Thursday, September 24, 2009

On the Phone

Because of his dysfluency, my son sometimes has a difficult time on the telephone. He actually does much better with relative strangers than he does with relatives. He seems to make more of an effort when speaking to people outside the immediate family to overcome the initial onset pause.

Since he's been at school, we've talked nearly every day for at least a brief conversation. As a result of this more frequent telephone interaction, I've become much more aware of the pause (sometimes painfully aware). Once or twice, I've taken on the role of speech therapist and reminded him, "Easy onset..." -- but he pretty much ignores me I think!

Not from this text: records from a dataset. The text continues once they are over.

-- ==== Sys2Proof/Laws/Runs.lean ====
section
/-! SUPPORT. Runs of host accesses: one step at a time, and a whole sequence of byte writes at once. -/

namespace Sys2Proof.Machine

/-- A run of n + 1 steps whose first access answers a next state goes on from that state. -/
theorem run_step {s t : State} {x : HostAccess} {rest : List HostAccess} (hf : s.faulted = none) (hr : s.refused = none)
    (h : access x { s with pending := rest } = .next t) (n : Nat) :
    State.run (n + 1) { s with pending := x :: rest } = State.run n t := by
  have hs : step { s with pending := x :: rest } = .next t :=
    (step_pending (s := { s with pending := x :: rest }) hf hr rfl).trans h
  rw [State.run, State.after, hs]
  rfl

theorem Memory.setRange_nil {m : Memory} (h : m.wf = true) (a : Nat) : m.setRange a [] = m := by
  refine Memory.ext (Memory.wf_setRange h _ _) h fun x => ?_
  rw [Memory.get?_setRange, if_neg (by simp)]

theorem Memory.setRange_cons {m : Memory} (h : m.wf = true) (a : Nat) (b : Byte) (bs : List Byte) :
    (m.setRange a [b]).setRange (a + 1) bs = m.setRange a (b :: bs) := by
  refine Memory.ext (Memory.wf_setRange (Memory.wf_setRange h _ _) _ _) (Memory.wf_setRange h _ _) fun x => ?_
  rw [Memory.get?_setRange, Memory.get?_setRange, Memory.get?_setRange]
  simp only [List.length_cons, List.length_nil, Nat.zero_add]
  by_cases h1 : x = a
  · subst h1
    rw [if_neg (by omega), if_pos (by omega), if_pos (by omega), Nat.sub_self]; rfl
  · by_cases h2 : a + 1 ≤ x ∧ x < a + 1 + bs.length
    · rw [if_pos h2, if_pos (by omega), show x - a = (x - (a + 1)) + 1 by omega, List.getElem?_cons_succ]
    · rw [if_neg h2, if_neg (by omega), if_neg (by omega)]

/-- An aligned write in RAW or ENC_IN. -/
theorem busWrite_mem {a n : Nat} {v : Word} {s : State} (hn : n = 1 ∨ n = 2 ∨ n = 4) (ha : a % n = 0) (h : 0x1000 ≤ a)
    (h' : a + n ≤ 0x3400) : busWrite a n v s = .next { s with mem := s.mem.setRange a (leBytes n v) } := by
  unfold busWrite
  by_cases h2 : a < 0x3000
  · rw [accessRegion_eq hn ha (.inl (by rw [regionOf_raw h h2]; simp)), regionOf_raw h h2]
  · rw [accessRegion_eq hn ha (.inl (by rw [regionOf_encIn (by omega) (by omega)]; simp)),
      regionOf_encIn (by omega) (by omega)]

theorem access_writeByte {a : Nat} (b : Byte) (s : State) (h : 0x1000 ≤ a) (h' : a < 0x3400) :
    access (writeAt a 1 (b.setWidth 32)) s = .next { s with mem := s.mem.setRange a [b] } := by
  show busWrite (BitVec.ofNat 16 a).toNat 1 _ s = _
  rw [BitVec.toNat_ofNat, Nat.mod_eq_of_lt (by omega), busWrite_mem (.inl rfl) (Nat.mod_one _) h (by omega)]
  have : leBytes 1 (b.setWidth 32) = [b] := by
    simp only [leBytes, List.range, List.range.loop, List.map]
    congr 1; ext i hi; simp [show i < 32 by omega, BitVec.getLsbD_eq_getElem hi]
  rw [this]

/-- Byte writes from an address up leave the bytes there, and nothing else changes. -/
theorem run_writeBytes (n : Nat) (rest : List HostAccess) : ∀ (bs : List Byte) (a : Nat) (s : State), s.mem.wf = true →
    s.faulted = none → s.refused = none → 0x1000 ≤ a → a + bs.length ≤ 0x3400 →
    State.run (bs.length + n) { s with pending := writeBytes a bs ++ rest } =
      State.run n { s with mem := s.mem.setRange a bs, pending := rest } := by
  intro bs
  induction bs with
  | nil =>
    intro a s hm _ _ _ _
    rw [Memory.setRange_nil hm]
    simp [writeBytes]
  | cons b bs ih =>
    intro a s hm hf hr h h'
    rw [List.length_cons] at h'
    rw [List.length_cons, show bs.length + 1 + n = bs.length + n + 1 by omega]
    show State.run _ { s with pending := writeAt a 1 (b.setWidth 32) :: (writeBytes (a + 1) bs ++ rest) } = _
    rw [run_step hf hr (access_writeByte b _ h (by omega))]
    have := ih (a + 1) { s with mem := s.mem.setRange a [b] } (Memory.wf_setRange hm _ _) hf hr (by omega) (by omega)
    rw [Memory.setRange_cons hm] at this
    exact this

theorem writeBytes_length (bs : List Byte) (a : Nat) : (writeBytes a bs).length = bs.length := by
  induction bs generalizing a with
  | nil => rfl
  | cons b bs ih => rw [writeBytes, List.length_cons, ih, List.length_cons]

end Sys2Proof.Machine
end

When he has to make a phone call to someone outside his comfort zone, whether it's to the Tech support desk or to someone in a class to check on an assignment, I believe he's learned to give some thought to what he plans to say before dialing. At home, I used to nonchalantly coach him. For example, he acted as a Junior Mentor to incoming freshmen when he was in high school. He was expected to call up the eight or so freshmen in his group and introduce himself and explain his role as a mentor. In this case, and almost always, I started my "coaching" with "Just say..." I think that prefacing it with that little word made the call seem easier, less weighty -- no big deal. To that point, he had little experience talking with peers; it helped him to have an idea in advance of how the conversation might go.

When he's speaking to me or to his Dad, there are usually a few of these long pauses; when we know that he has something to add, but is having trouble getting started. Although both of us know to give him time, I still think it doesn't hurt to remind him (nag him?) every once in a while of the strategies that he was given to help him get the words out.